Georgia’s potential race tracks would likely have such alternate forms of gambling, said Sen. Billy Hickman, a Statesboro Republican who raises horses to race in other states.

“I really believe that the parimutuel betting could survive on its own, but you wouldn’t have the quality of races,” he said. “Georgia is so well known be the (best state) in the nation to do business in, well, we also would want these facilities to be the best in the nation also, I think you’ve got to have other forms of money to supplement the horses.”

One of the proposed bills allows for historic racing machines, which are legally distinct from slot machines, Hickman said, comparing them to coin-operated amusement machines which are legal and found in Georgia gas stations and arcades.

“Whereas slot machines, which are random number generator winners, these machines, they are machines, and these machines are based on 100,000 prior horse races,” he said. “And so they tell us that those are not slot machines, just like the COAM machines are not slot machines.”

Athens Republican Sen. Bill Cowsert, chair of the Regulated Industries Committee, did not seem persuaded there was a difference.

“They look like them and sound like them and cost the same and pay out the same, they just calculate what’s going to come up on the dial by an algorithm that fed in 100,000 previous races?” he asked.

“That’s correct,” Hickman said.

“So if you were an autistic savant genius and knew the winner of every race in the history of sports racing, that would not help you win or lose on these machines?” he asked

“I don’t know the answer to that,” Hickman said.

Other committee members seemed to indicate support, questioning whether legalized horse racing would be substantively different from other forms of legal  gambling in the state like the Georgia Lottery or church raffles.
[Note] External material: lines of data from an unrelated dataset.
/-- The serving front end and admission (R239–R249). -/
structure Serve where
  links    : List Bool := [false, false]
  sessions : List Sess := []
  nextSess : W32 := 0
  asm      : List Assembly := []
  ctxs     : List Ctx := []
  nextCtx  : Nat := 0
  /-- Prefill time and tokens measured by slot, and items completed (R245). -/
  rate     : Tab (Nat × Nat × Nat) := []
  /-- Counts per tenant since the last TALLY: input, output (R248, R309). -/
  counts   : Tab (Nat × Nat) := []
  deriving DecidableEq, Repr

/-- An image slot (R253). -/
structure ImgSlot where
  /-- 0 Empty, 1 Loading, 2 Resident, 3 Draining, 4 Faulty. -/
  state  : Nat := 0
  digest : Bytes := []
  image  : Option Image := none
  job    : W16 := 0
  last   : W16 := 0
  /-- A drain by force: end reason 5, cause 5 (R253). -/
  pages  : List Nat := []
  /-- Refused at the last boot and not Resident since (R288). -/
  bootRefused : Bool := false
  deriving DecidableEq, Repr

/-- The image store and the slots (R250–R253). -/
structure Images where
  slots   : Tab ImgSlot := []
  store   : List Image := []
  /-- Free MiB of the store: 61,440 less what is stored (R252, R255). -/
  freeMib : Nat := 61440
  /-- Loads asked for, in order of the writes (R254). -/
  order   : List Nat := []
  deriving DecidableEq, Repr

/-- The time base (R256–R262). -/
structure TimeBase where
  /-- Source in use (R258): 0 none, 1 REF, 2 PTP, 3 FABRIC. -/
  source   : Nat := 0
  /-- 0 free run, 1 acquiring, 2 locked, 3 holdover (R259). -/
  state    : Nat := 0
  /-- Valid sources and the beat from which each has been valid without interruption. -/
  valid    : Tab Nat := []
  /-- Good 1PPS intervals in a row; Sync exchanges and their last 16 offsets; FABRIC records (R258). -/
  ppsGood  : Nat := 0
  ptpN     : Nat := 0
  ptpOff   : List Int := []
  /-- Last offset to the source, ps (R276). -/
  offset   : Int := 0
  /-- Offset still to be removed by slewing, 0.1 ps (R257). -/
  slew     : Int := 0
  /-- Fraction of a beat gained by slewing, 0.1 ps. -/
  frac     : Int := 0
  /-- Offset awaiting a step, ns (R257). -/
  pendingOff : Int := 0
  /-- REF has taken the seconds of its count since it was last selected (R258). -/
  refSecs  : Bool := false
  /-- 0 none, 1 reference seconds, 2 TAI (R276). -/
  anchored : Nat := 0
  upstream : Nat := 0xFF
  hops     : Nat := 0xFF
  master   : W64 := 0
  /-- Error bound against the reference, 0.01 ns (R261, R298). -/
  bound    : Nat := 0xFFFF
  /-- Beat from which the offset has stayed within bound (R259). -/
  within   : Option Nat := none
  deriving DecidableEq, Repr

/-- An entry of the staged set or of the stored configuration (R282, R285). -/
structure Entry where
  key  : Nat
  ty   : Byte
  data : Bytes
  deriving DecidableEq, Repr

/-- One NAND copy of the configuration (R285). -/
structure ConfigCopy where
  /-- 0 valid, 1 invalid, 2 empty. -/
  status  : Nat := 0
  gen     : W64 := 1
  entries : List Entry := []
  deriving DecidableEq, Repr

/-- A subscription (R281). -/
structure Sub where
  client : W32
  id     : W16
  key    : Nat
  mode   : Nat
  period : Nat
  last   : Nat
  uart   : Bool
  /-- Value at the last NOTIFY, or at the SUBSCRIBE. -/
  value  : Bytes
  deriving DecidableEq, Repr

/-- A segmented value being received (R281). -/
structure Segments where
  client : W32
  key    : Nat
  data   : Bytes
  deriving DecidableEq, Repr

/-- Configuration and the dictionary protocol (R277–R285). -/
structure CfgState where
  staged   : List Entry := []
  owner    : Option W32 := none
  ownerBeat : Nat := 0
  copyA    : ConfigCopy := {}
  copyB    : ConfigCopy := {}
  /-- Generation in force, 0 while none is (R285). -/
  gen      : W64 := 0
  subs     : List Sub := []
  segs     : List Segments := []
  /-- Highest seq accepted by client since boot (R279), and notify counts. -/
  seqs     : Tab Nat := []
  notifies : Tab Nat := []
  /-- UART receiver hunting for a frame start (R280). -/
  uartHunt : Bool := false
  deriving DecidableEq, Repr

/-- Device state (R286–R289). -/
structure Device where
  /-- 0 Off, 1 Standby, 2 Boot, 3 Held, 4 Ready, 5 Serving, 6 Degraded, 7 Draining, 8 Fault-stop. -/
  state     : Nat := 0
  /-- Value of `drain_request` being served. -/
  drainTo   : Nat := 0
  /-- Steps 2 to 4 of the boot under way have run (R289). -/
  started   : Bool := false
  /-- Boot stopped at step 8: no configuration applied (R289). -/
  heldAtBoot : Bool := false
  /-- Firmware running (0x1000:05). -/
  firmware  : W32 := 0
  /-- Whippets fused off at manufacture (R19), bit w for Whippet w. -/
  fusedWhips : Nat := 0
  /-- Margin test under way (R142): 0 none, 1 at start, 2 the commissioning test, 3 that test asked for (R143, R171). -/
  marginRun : Nat := 0
  /-- Windows under repeated rerun (R77, R288 bit 2). -/
  rerunning : List Nat := []
  bootBeat  : Nat := 0
  deriving DecidableEq, Repr

/-- What leaves the module, or leaves one die for another whose receipt is a command of its own. -/
inductive Output where
  /-- A frame put on string `n`, and the bits that each of its physical lines carries for it, the first in bit 0 (R127, R128,
  R134). -/
  | frame (n : Nat) (f : Frame) (wire : List (Nat × Nat))
  /-- A block put on fabric port `p`: control word and flit space (R192). -/
  | block (p : Nat) (ctl : BitVec 80) (flits : Bytes)
  /-- A packet delivered to local memory handling at a rim die (R201). -/
  | deliver (p : Nat) (pkt : Packet)
  /-- Launch frames of a window to the die at a site (R73). -/
  | launch (site win : Nat)
  /-- A dictionary response or NOTIFY on the management port: clear header of 24 bytes, nonce of 12 bytes, body before encryption
  (R279, R281). -/
  | dict (header nonce body : Bytes)
  /-- The same on the service UART, as framed there (R280). -/
  | uart (frame : Bytes)
  /-- A SUBSCRIBE of an ensemble member to an object of another: its address, own client_id, index, sub, mode (R298). -/
  | subscribe (peer : Bytes) (client index sub mode : Nat)
  /-- A serving record: port, its clear header of 24 bytes, nonce of 12 bytes and body before encryption (R240). -/
  | serve (port : Nat) (header nonce body : Bytes)
  /-- A gateway message: own IPv6 address, that of the peer's gateway, UDP port; pod, kind, session, seq, ack, read and store
  credits, body header, payload (R234). -/
  | gateway (own peer : BitVec 128) (port : Nat) (pod kind session seq ack readCr storeCr : Nat) (body : BitVec 256)
      (payload : Bytes)
  /-- A message on the tally link as its bytes, controller to Pod or Pod to controller (R309, R317). -/
  | pod (message : Bytes)
  /-- The Pod's answer on its calibration interface, framed as on the service UART (R280, R319). -/
  | calibration (frame : Bytes)
  /-- A grant of an arbiter: arbiter, requester (R121). -/
  | grant (arb req : Nat)
  /-- An ICMPv6 answer (R239). -/
  | icmp (port type : Nat) (data : Bytes)
  /-- A write of a hub check-value unit's register by the controllers: unit, offset, value (R347). -/
  | cvuPut (unit off value : Nat)
  /-- A register of a check-value unit read by its Whippet or by a hub agent: unit, offset, value (R345). -/
  | cvu (unit off value : Nat)
  deriving DecidableEq, Repr

/-- The controller pair (R290–R296). -/
structure Pair where
  /-- 0 paired, 1 simplex on half 0, 2 simplex on half 1, 3 simplex with Standby unsynchronised (R295, R305). -/
  state     : Nat := 0
  active    : Nat := 0
  /-- Firmware of the halves differs (R295). -/
  differ    : Bool := false
  /-- Outputs of the cycle under way, and of the cycle under comparison (R290, R291). -/
  cur       : List Output := []
  prev      : List Output := []
  /-- Recovery under way since beat T (R293); the second mismatch rule of R294 armed. -/
  recover   : Option Nat := none
  second    : Bool := false
  /-- Drill under way (R296): 0 none, 1 asked for, 2 outputs withheld since beat `drill`, 3 the new Active runs and its first
  comparison is due. -/
  phase     : Nat := 0
  drill     : Nat := 0
  /-- Number of the control cycle (R290), and the beat at which the last one completed. -/
  cycle     : Nat := 0
  lastCycle : Nat := 0
  lastAuto  : Nat := 0
  deriving DecidableEq, Repr

/-- Ensemble membership (R297–R302). -/
structure Ens where
  /-- 0 none, 1 roll call, 2 running, 3 stopped. -/
  state   : Nat := 0
  /-- Latest record of each node, with the beat of arrival. -/
  records : List (W16 × BitVec 512 × Nat) := []
  own     : BitVec 512 := 0
  start   : Option Nat := none
  /-- Map digests recorded at the roll call (R302). -/
  maps    : Tab W32 := []
  /-- Nodes whose last heartbeat had a time bound above 8.00 ns (R302). -/
  slow    : List W16 := []
  items   : Nat := 0
  badNode : W16 := 0xFFFF
  lastBeat : Nat := 0
  deriving DecidableEq, Repr

/-- A closed Pod record (R312). -/
structure PodRecord where
  kind    : Nat
  flags   : Nat
  number  : Nat
  start   : Nat
  length  : Nat
  energy  : Nat
  unattr  : Nat
  testSec : Nat
  outage  : Nat
  gaps    : Nat
  entries : List (Nat × Nat × Nat × Nat)
  /-- SHA-256 of the previous record, and the signature. -/
  prev    : Bytes
  sig     : Bytes
  deriving DecidableEq, Repr

/-- What an interval has gathered that began at the boundary, while the one before it is not yet closed (R312, R321). -/
structure PodAcc where
  counts  : Tab (Nat × Nat) := []
  testSec : Nat := 0
  flags   : Nat := 0
  gaps    : Nat := 0
  deriving DecidableEq, Repr

/-- The Metering Pod (R306–R322). -/
structure Pod where
  /-- Calendar clock, UTC ns; lost (R316). -/
  clock     : Nat := 0
  lost      : Bool := false
  /-- Clock slewing still to be done, ns, and thousandths of a nanosecond of it gathered (R317). -/
  slew      : Int := 0
  frac      : Nat := 0
  supply    : Nat := 1
  /-- Start of the interval under way. -/
  start     : Nat := 0
  /-- Energy of the interval so far, µWh; total since manufacture, µWh (R307). -/
  energy    : Nat := 0
  total     : Nat := 0
  /-- Tenant counts of the interval (R312). -/
  counts    : Tab (Nat × Nat) := []
  seqLast   : Option W32 := none
  testSec   : Nat := 0
  /-- Seconds of its clock that count as test-mode seconds (R311). -/
  testAt    : List Nat := []
  flags     : Nat := 0
  gaps      : Nat := 0
  /-- The same of the interval that begins at the boundary passed (R321). -/
  next      : PodAcc := {}
  /-- Seconds without input in the interval under way (R312). -/
  outage    : Nat := 0
  number    : Nat := 0
  archive   : List PodRecord := []
  powered   : Bool := false
  lostAt    : Option Nat := none
  /-- Accepted adjustments of the last 24 h: time and absolute ns (R317). -/
  adjusts   : List (Nat × Nat) := []
  refusing  : Bool := false
  /-- Seal: open, and whether a run completed while open (R318). -/
  coverOpen : Bool := false
  verified  : Bool := false
  sealSt    : Nat := 0
  /-- Closed after an accepted run; sealed from the next power-up (R318). -/
  resealed  : Bool := false
  /-- Run under way: 0 none, 1 calibration, 2 verification (R319, R320). -/
  calRun    : Nat := 0
  /-- Correction sets at 10, 25, 40, 55, 70 °C, one value for each of the points 0, 0.050, 0.500 and 5.000 A (R319); sets that
  take effect at the next second. -/
  cal       : List (List Int) := List.replicate 5 [0, 0, 0, 0]
  newCal    : Option (List (List Int)) := none
  /-- Logged events: time, code, particulars (R317, R318, R320). -/
  events    : List (Nat × Nat × Bytes) := []
  testLine  : Bool := false
  fwDigest  : Bytes := []
  checks    : Nat := 0
  deriving DecidableEq, Repr

/-- The controller's side of the tally link (R309, R310). -/
structure Tallies where
  seq     : W32 := 0
  unacked : List Tally := []
  oldest  : Nat := 0
  /-- Beats of the last TALLY and the last TIME made. -/
  last    : Nat := 0
  timeSent : Nat := 0
  /-- Test mode was unlocked at some moment of the second under way (R361). -/
  tested  : Bool := false
  deriving DecidableEq, Repr

/-- Power input (R323–R326). -/
structure Power where
  mv        : Nat := 0
  /-- 0 operating, 1 high, 2 brown-out, 3 loss declared (R340). -/
  input     : Nat := 0
  lossBeat  : Option Nat := none
  /-- The input switch is open (R323). -/
  switchOpen : Bool := false
  rails     : Nat := 0
  watts     : Nat := 0
  /-- Beat at which a ceiling under R326 began. -/
  capSince  : Option Nat := none
  deriving DecidableEq, Repr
Sen. David Lucas, a Macon Democrat, compared it to bolita, a type of underground lottery he said was once popular among members of the Black community.

“You paid a penny, two pennies or three pennies,” he said. “And my grandmama, she had no mental problems, she lived a nice life, but she played bolita.”

“The only thing you worried about if you hit it big was whether or not the number man was going to pay you your money because you couldn’t go to the police about it,” he added with a laugh.

No vote was scheduled for the meeting, and Cowsert was noncommittal about the bills’ futures.

“Sen. Beach, sorry we didn’t have time on this schedule for you go into details of the bill, we’ll save that, we will conclude public input with this hearing, and if we have time in our schedule, we’ll try to have an additional hearing for you to go into the nuts and bolts of your legislation, Sen. Mullis as well,” he said.

This story comes to GPB through a reporting partnership with Georgia Recorder.